Unable to finetune pretrained inception_v3 in multi-gpu training

PyTorch Version: 1.1.0
Torchvision Version: 0.3.0

I’m trying to finetune inception_v3 these days but meet a bug:

Traceback (most recent call last):
File “train.py”, line 133, in
outputs, aux = model(images)
File “/home/yjh/.conda/envs/phone/lib/python3.7/site-packages/torch/nn/modules/module.py”, line 493, in call
result = self.forward(*input, **kwargs)
File “/home/yjh/.conda/envs/phone/lib/python3.7/site-packages/torch/nn/parallel/data_parallel.py”, line 153, in forward
return self.gather(outputs, self.output_device)
File “/home/yjh/.conda/envs/phone/lib/python3.7/site-packages/torch/nn/parallel/data_parallel.py”, line 165, in gather
return gather(outputs, output_device, dim=self.dim)
File “/home/yjh/.conda/envs/phone/lib/python3.7/site-packages/torch/nn/parallel/scatter_gather.py”, line 67, in gather
return gather_map(outputs)
File “/home/yjh/.conda/envs/phone/lib/python3.7/site-packages/torch/nn/parallel/scatter_gather.py”, line 62, in gather_map
return type(out)(map(gather_map, zip(*outputs)))
TypeError: new() missing 1 required positional argument: ‘aux_logits’

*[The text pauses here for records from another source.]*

/-- What an instruction may read; a destination too, of which it may leave a part. -/
def Group.readKeys (g : Group) (i : Instr) (va : Word) : List Nat :=
  match i.row with
  | none => []
  | some (info, f) =>
    fieldKeys info.d f.d (info.dspan f) ++ fieldKeys info.a f.a (info.sspan f) ++ fieldKeys info.b f.b (info.sspan f)
      ++ fieldKeys info.c f.cSpec (info.sspan f) ++ guardKeys f ++ placeKeys info f ++ g.storeKeys info f va.toNat

/-- What must be known when an instruction issues: what decides its lanes, its places and its next address, the mask and the loop count that
it sets, the island that a `pgr` or a `pwrq` names, the row of a near-bank access. -/
def boundKeys (i : Instr) : List Nat :=
  match i.row with
  | none => []
  | some (info, f) => guardKeys f ++ placeKeys info f
      ++ if info.op < 2 || info.op = 5 || info.op = 6 || info.op = 0x83 || info.op = 0xD5 || (0xE0 ≤ info.op && info.op ≤ 0xE3) then
        [f.a.toNat, f.b.toNat] else []

/-- Things that are not known, of which none is everything, meet keys. -/
def meetsKeys (k : Option (List Nat)) (keys : List Nat) : Bool :=
  match k with
  | none => true
  | some ks => ks.any keys.contains

/-- What is not known behind an instruction whose result is not: its destination and the queues that it pops; the bytes that it stores, and
memory as a whole where they may stand at another address too, unless it `parks`; for one that sets the mask or a mode, everything. -/
def Group.spoils (g : Group) (w : WinEntry) (parks : Bool) : Option (List Nat) :=
  match w.ins.row with
  | none => none
  | some (info, f) =>
    let op := info.op
    let pops := popList info g f
    if op = 0xB1 || op = 0xE3 then some ((if parks then [] else [512]) ++ blockKeys w.va.toNat 128 ++ pops)
    else if op = 0xB3 then some (513 :: pops)
    else if op = 0x62 then some (516 :: pops)
    else if op = 0xEB then some [515]
    else if op = 0x80 then some [f.d.toNat, 1024 + f.d.toNat, 513]
    else if (2 ≤ op && op ≤ 4) || (0x10 ≤ op && op ≤ 0x61) || op = 0xB0 || op = 0xB2 || op = 0xB8 || op = 0xD4 || op = 0xEA
        || (0xE0 ≤ op && op ≤ 0xE2) then
      some (0x87 :: 0x88 :: fieldKeys info.d f.d (info.dspan f) ++ pops ++ if g.inScratch info f then [513] else [])
    else none

/-- More is not known. -/
def spread (k more : Option (List Nat)) : Option (List Nat) :=
  match k, more with
  | some a, some b => some (a ++ b)
  | _, _ => none

/-- An access of the window that parks where `t` stands. -/
def State.parksAt (t : State) (w : WinEntry) : Bool :=
  match w.effect with
  | some run => (match run { t with me := w.seen t.me } with
    | .next r => r.me.status == .parked
    | _ => false)
  | none => false

/-- The group behind an instruction whose result is not known: at its next address, with the stacks as it leaves them (02/R18). -/
def Group.skip (g : Group) (w : WinEntry) : Group :=
  match ({ g with pc := w.pc } : Group).advance w.ins.form.nx w.ins.form.len.bytes with
  | .ok g' => if g'.pc = w.next then g' else { g with pc := w.next }
  | .error _ => { g with pc := w.next }

/-- The state that instructions of a window leave; those whose results are not known, because they stop or depend on one that does; and
what is not known behind them. -/
def State.ahead : List WinEntry → Option (List Nat) → State → State × List WinEntry × Option (List Nat)
  | [], k, t => (t, [], k)
  | w :: rest, k, t =>
    match if w.held.isNone && meetsKeys k (t.me.readKeys w.ins w.va) then none else t.evaluate w with
    | some r => State.ahead rest k r
    | none =>
      let (r, late, k) := State.ahead rest (spread k (t.me.spoils w (t.parksAt w))) { t with me := t.me.skip w }
      (r, w :: late, k)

Finally, I figure out that there may be something wrong when the model is distributed to multi-gpu by model = nn.DataParallel(model), after commenting this line, everything seems ok and it began training.
However, I could not utilize the other gpu, which increase my time cost.

Is there bugs or I didn’t use it correctly?